[TASK TO CARRY OUT]
Look for the word "flushDone" in the records, and copy each line where it appears.

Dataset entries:
================================

-- ==== Sys2Proof/Tests/Slice0.lean ====
section
/-! SUPPORT. Tests: what well-formedness refuses, a tick from reset, and a witness for the hypotheses of every
obligation, clause by clause, at boundary values. -/
open Sys2Proof Sys2Proof.Machine

namespace Tests

-- One theorem after the other: the checks of hundreds of them at once would take a thread and its stack each.
set_option Elab.async false

/-- Ill-formed commands, one for each check of the constructors in turn. -/
theorem test_wf_refuses0 :
  ([.registerWrite (.fn 8) 0 0 0 false, .registerWrite (.core 0) 0x4000 0 0 false,
   .registerWrite (.core 0) 0 4096 0 false, .registerWrite (.core 0) 0 0 (2 ^ 64) false,
   .readLoSnapshot (.fn 8) 0 0 false, .readLoSnapshot (.core 0) 0x4000 0 false,
   .readLoSnapshot (.core 0) 0 4096 false, .readHi (.fn 8) 0 0, .readHi (.core 0) 0x4000 0,
   .readHi (.core 0) 0 4096, .writeLoHold (.fn 8) 0 0 0, .writeLoHold (.core 0) 0x4000 0 0,
   .writeLoHold (.core 0) 0 4096 0, .writeLoHold (.core 0) 0 0 (2 ^ 32), .writeHiCommit (.fn 8) 0 0 0,
   .writeHiCommit (.core 0) 0x4000 0 0, .writeHiCommit (.core 0) 0 4096 0, .writeHiCommit (.core 0) 0 0 (2 ^ 32),
   .accessFault (.fn 8) 0 0 0 false false, .accessFault (.core 0) 0x4000 0 0 false false,
   .accessFault (.core 0) 0 4096 0 false false, .bar2Access 8 false 0 0 [] .ok false,
   .bar2Access 0 false 0x10000000 0 [] .ok false, .bar2Access 0 false 0 513 [] .ok false,
   .bar2Access 0 false 0 0 [0, 256] .ok false, .enable (.fn 8) 0 false, .enable (.core 0) 0x4000 false,
   .softReset (.fn 8) 0, .softReset (.core 0) 0x4000, .softResetDone 0x4000, .lock (.fn 8) 0,
   .lock (.core 0) 0x4000, .perfClear (.fn 8) 0, .perfClear (.core 0) 0x4000, .pageErrClear (.fn 8) 0 0,
   .pageErrClear (.core 0) 0x4000 0, .pageErrClear (.core 0) 0 (2 ^ 32), .injectArm (.fn 8) 0 0,
   .injectArm (.core 0) 0x4000 0, .injectArm (.core 0) 0 (2 ^ 32), .selftestStart (.fn 8) 0 0,
   .selftestStart (.core 0) 0x4000 0, .selftestStart (.core 0) 0 256, .selftestDone 0x4000 0 false,
   .pageOwner (.fn 8) 0 0, .pageOwner (.core 0) 0x4000 0, .pageOwner (.core 0) 0 8, .noticeHoldExpiry 8,
   .frameStart 12 0 0 0 .ok, .frameStart 0 16 0 0 .ok, .frameStart 0 0 65536 0 .ok, .frameEnd 12 0 .ok,
   .frameEnd 0 16 .ok, .testBlockWriteDone 48, .longPacket 12 0 0 .ok false false [],
   .longPacket 0 16 0 .ok false false [], .longPacket 0 0 64 .ok false false [], .sotError 12, .slotPublish 48,
   .lossTimeout 48] : List Instr).all
    (fun i => !i.wf) = true := by decide

/-- Ill-formed commands, one for each check of the constructors in turn. -/
theorem test_wf_refuses1 :
  ([.inEn (.fn 8) 0 false, .inEn (.core 0) 48 false, .cal (.fn 8) 0, .cal (.core 0) 48,
   .consumerIndexWrite (.fn 8) 0 0 0, .consumerIndexWrite (.core 0) 0x4000 0 0,
   .consumerIndexWrite (.core 0) 0 4096 0, .consumerIndexWrite (.core 0) 0 0 (2 ^ 32),
   .ringCountChange (.fn 8) 0 0 0, .ringCountChange (.core 0) 0x4000 0 0, .ringCountChange (.core 0) 0 4096 0,
   .ringCountChange (.core 0) 0 0 (2 ^ 32), .ispDispatch 4, .ispFrameDone 4 ⟨[], noSpot⟩ [],
   .secondAttemptDone 4 ⟨[], noSpot⟩ [], .commit (.fn 8) 0, .commit (.core 0) 48, .toneWindowWrite (.fn 8) 0 0 0,
   .toneWindowWrite (.core 0) 48 0 0, .toneWindowWrite (.core 0) 0 4096 0, .toneWindowWrite (.core 0) 0 0 (2 ^ 32),
   .ctxEn (.fn 8) 0 false, .ctxEn (.core 0) 48 false, .start (.fn 8) 0 0, .start (.core 0) 0x4000 0,
   .start (.core 0) 0 8, .slotCancel (.fn 8) 0 0, .slotCancel (.core 0) 0x4000 0, .slotCancel (.core 0) 0 8,
   .fawnSubmit 0x4000 0, .fawnSubmit 0 (2 ^ 64), .descriptorFetchDone 0x4000 0 cleanHit [],
   .descriptorFetchDone 0 8 cleanHit [], .descriptorFetchDone 0 0 cleanHit [(0, 256)],
   .descriptorFetchDone 0 0 cleanHit [(2 ^ 64, 0)], .unitDone 0x4000 0 ⟨[], false⟩ cleanHit [],
   .unitDone 0 8 ⟨[], false⟩ cleanHit [], .unitDone 0 0 ⟨[], false⟩ cleanHit [(0, 256)],
   .unitDone 0 0 ⟨[], false⟩ cleanHit [(2 ^ 64, 0)], .unitRecomputeDone 0x4000 0 ⟨[], false⟩ cleanHit [],
   .unitRecomputeDone 0 8 ⟨[], false⟩ cleanHit [], .unitRecomputeDone 0 0 ⟨[], false⟩ cleanHit [(0, 256)],
   .unitRecomputeDone 0 0 ⟨[], false⟩ cleanHit [(2 ^ 64, 0)], .jobEnd 0x4000 0 0, .jobEnd 0 8 0,
   .completionRecordDone 0x4000 0 cleanHit, .completionRecordDone 0 8 cleanHit, .jobBudgetExpiry 0x4000 0,
   .jobBudgetExpiry 0 8, .jobDrainDone 0x4000 0 0, .jobDrainDone 0 8 0, .resyncClear 0x4000 0, .resyncClear 0 2,
   .starved 0x4000 0, .starved 0 2, .monitorEnable (.fn 8) 0 0 false, .monitorEnable (.core 0) 0x4000 0 false,
   .monitorEnable (.core 0) 0 2 false, .vectorDone 0x4000 0 0 .ok [] [] cleanHit [],
   .vectorDone 0 8 0 .ok [] [] cleanHit []] : List Instr).all
    (fun i => !i.wf) = true := by decide

/-- Ill-formed commands, one for each check of the constructors in turn. -/
theorem test_wf_refuses2 :
  ([.vectorDone 0 0 0 .ok [] [] cleanHit [(0, 256)], .vectorDone 0 0 0 .ok [] [] cleanHit [(2 ^ 64, 0)],
   .replayDone 0x4000 0 0 .ok [] [] cleanHit [], .replayDone 0 8 0 .ok [] [] cleanHit [],
   .replayDone 0 0 0 .ok [] [] cleanHit [(0, 256)], .replayDone 0 0 0 .ok [] [] cleanHit [(2 ^ 64, 0)],
   .forkRunDone 0x4000 0 0 .ok [] [] cleanHit [], .forkRunDone 0 8 0 .ok [] [] cleanHit [],
   .forkRunDone 0 0 0 .ok [] [] cleanHit [(0, 256)], .forkRunDone 0 0 0 .ok [] [] cleanHit [(2 ^ 64, 0)],
   .arm (.fn 8) 0 0, .arm (.core 0) 0x4000 0, .arm (.core 0) 0 32, .retire (.fn 8) 0 0, .retire (.core 0) 0x4000 0,
   .retire (.core 0) 0 32, .pushGo (.fn 8), .pushOrderStart cleanHit [(0, 256)],
   .pushOrderStart cleanHit [(2 ^ 64, 0)], .planeArrival 0x4000, .planeCaptureEnd 0x4000 false, .load (.fn 8),
   .loadDone 256 cleanHit [], .loadDone 0 cleanHit [(0, 256)], .loadDone 0 cleanHit [(2 ^ 64, 0)], .unload (.fn 8),
   .startDoorbell (.fn 8) 0 0, .startDoorbell (.core 0) 256 0, .startDoorbell (.core 0) 0 65536,
   .instanceStart 256, .nodeAdmit 256 0 0 cleanHit [], .nodeAdmit 0 (2 ^ 32) 0 cleanHit [],
   .nodeAdmit 0 0 1024 cleanHit [], .nodeAdmit 0 0 0 cleanHit [(0, 256)], .nodeAdmit 0 0 0 cleanHit [(2 ^ 64, 0)],
   .nodeEnd 256 0 0 cleanHit, .nodeEnd 0 (2 ^ 32) 0 cleanHit, .nodeEnd 0 0 1024 cleanHit, .trig (.fn 8) 0 0,
   .trig (.core 0) 256 0, .trig (.core 0) 0 1024, .cancel (.fn 8) 0, .cancel (.core 0) 256, .cancelAll (.fn 8) 0,
   .cancelAll (.core 0) 256, .nodeCancel (.fn 8) 0 0, .nodeCancel (.core 0) 256 0, .nodeCancel (.core 0) 0 1024,
   .instanceDeadline 256 0, .instanceDeadline 0 (2 ^ 32), .instanceEnd 256 0 cleanHit,
   .instanceEnd 0 (2 ^ 32) cleanHit, .hoDeadlock 256 0 0, .hoDeadlock 0 (2 ^ 32) 0, .hoDeadlock 0 0 16,
   .post (.fn 8) 0, .post (.core 0) 1024, .tryTake (.fn 8) 0, .tryTake (.core 0) 1024,
       .read (.fn 8) 0] : List Instr).all
    (fun i => !i.wf) = true := by decide

/-- Ill-formed commands, one for each check of the constructors in turn. -/
theorem test_wf_refuses3 :
  ([.read (.core 0) 1024, .set (.fn 8) 0, .set (.core 0) 1024, .semOwn (.fn 8) 0 0, .semOwn (.core 0) 512 0,
   .semOwn (.core 0) 0 8, .mbxPush (.fn 8) 0, .mbxPush (.core 0) 8, .mbxPop 8, .nodeDone 8 0 0 0,
   .nodeDone 0 256 0 0, .nodeDone 0 0 1024 0, .nodeDone 0 0 0 16, .run (.fn 8) 0 false, .run (.core 0) 8 false,
   .coreHalted 8, .tcmData (.fn 8) 0 0, .tcmData (.core 0) 8 0, .tcmData (.core 0) 0 (2 ^ 32),
   .coreAccess 8 .load 0 0 0 .ok [], .coreAccess 0 .load (2 ^ 32) 0 0 .ok [], .coreAccess 0 .load 0 5 0 .ok [],
   .coreAccess 0 .load 0 0 (2 ^ 32) .ok [], .coreAccess 0 .load 0 0 0 .ok [(0, 256)],
   .coreAccess 0 .load 0 0 0 .ok [(2 ^ 64, 0)], .coreTrap 8 0 0, .coreTrap 0 (2 ^ 32) 0, .coreTrap 0 0 (2 ^ 32),
   .coreTimer 8, .startDb (.fn 8) false 0 0, .startDb (.core 0) false 64 0, .startDb (.core 0) false 0 (2 ^ 32),
   .ringDoorbell (.fn 8) false 0 0, .ringDoorbell (.core 0) false 64 0, .ringDoorbell (.core 0) false 0 (2 ^ 32),
   .extend (.fn 8) false 0, .extend (.core 0) false 64, .channelCancel (.fn 8) 0, .channelCancel (.core 0) 64,
   .channelDisable (.fn 8) 0, .channelDisable (.core 0) 64, .smvDescFetch 64 cleanHit [],
   .smvDescFetch 0 cleanHit [(0, 256)], .smvDescFetch 0 cleanHit [(2 ^ 64, 0)],
   .smvReadResponse 64 .ok 0 .ok false [], .smvReadResponse 0 .ok 0 .ok false [(0, 256)],
   .smvReadResponse 0 .ok 0 .ok false [(2 ^ 64, 0)], .smvTransferFail 64 .ok [], .smvTransferFail 0 .ok [(0, 256)],
   .smvTransferFail 0 .ok [(2 ^ 64, 0)], .smvCompletionPoint 64 .ok false, .flushDone 64 cleanHit [],
   .flushDone 0 cleanHit [(0, 256)], .flushDone 0 cleanHit [(2 ^ 64, 0)], .writeBackDone 64 cleanHit,
   .smvRecordDone 64 cleanHit, .tailRereadData 64 cleanHit [], .tailRereadData 0 cleanHit [(0, 256)],
   .tailRereadData 0 cleanHit [(2 ^ 64, 0)], .smvBudgetExpiry 64] : List Instr).all
    (fun i => !i.wf) = true := by decide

================================

[WRITTEN ANSWER]
   .smvTransferFail 0 .ok [(2 ^ 64, 0)], .smvCompletionPoint 64 .ok false, .flushDone 64 cleanHit [],
   .flushDone 0 cleanHit [(0, 256)], .flushDone 0 cleanHit [(2 ^ 64, 0)], .writeBackDone 64 cleanHit,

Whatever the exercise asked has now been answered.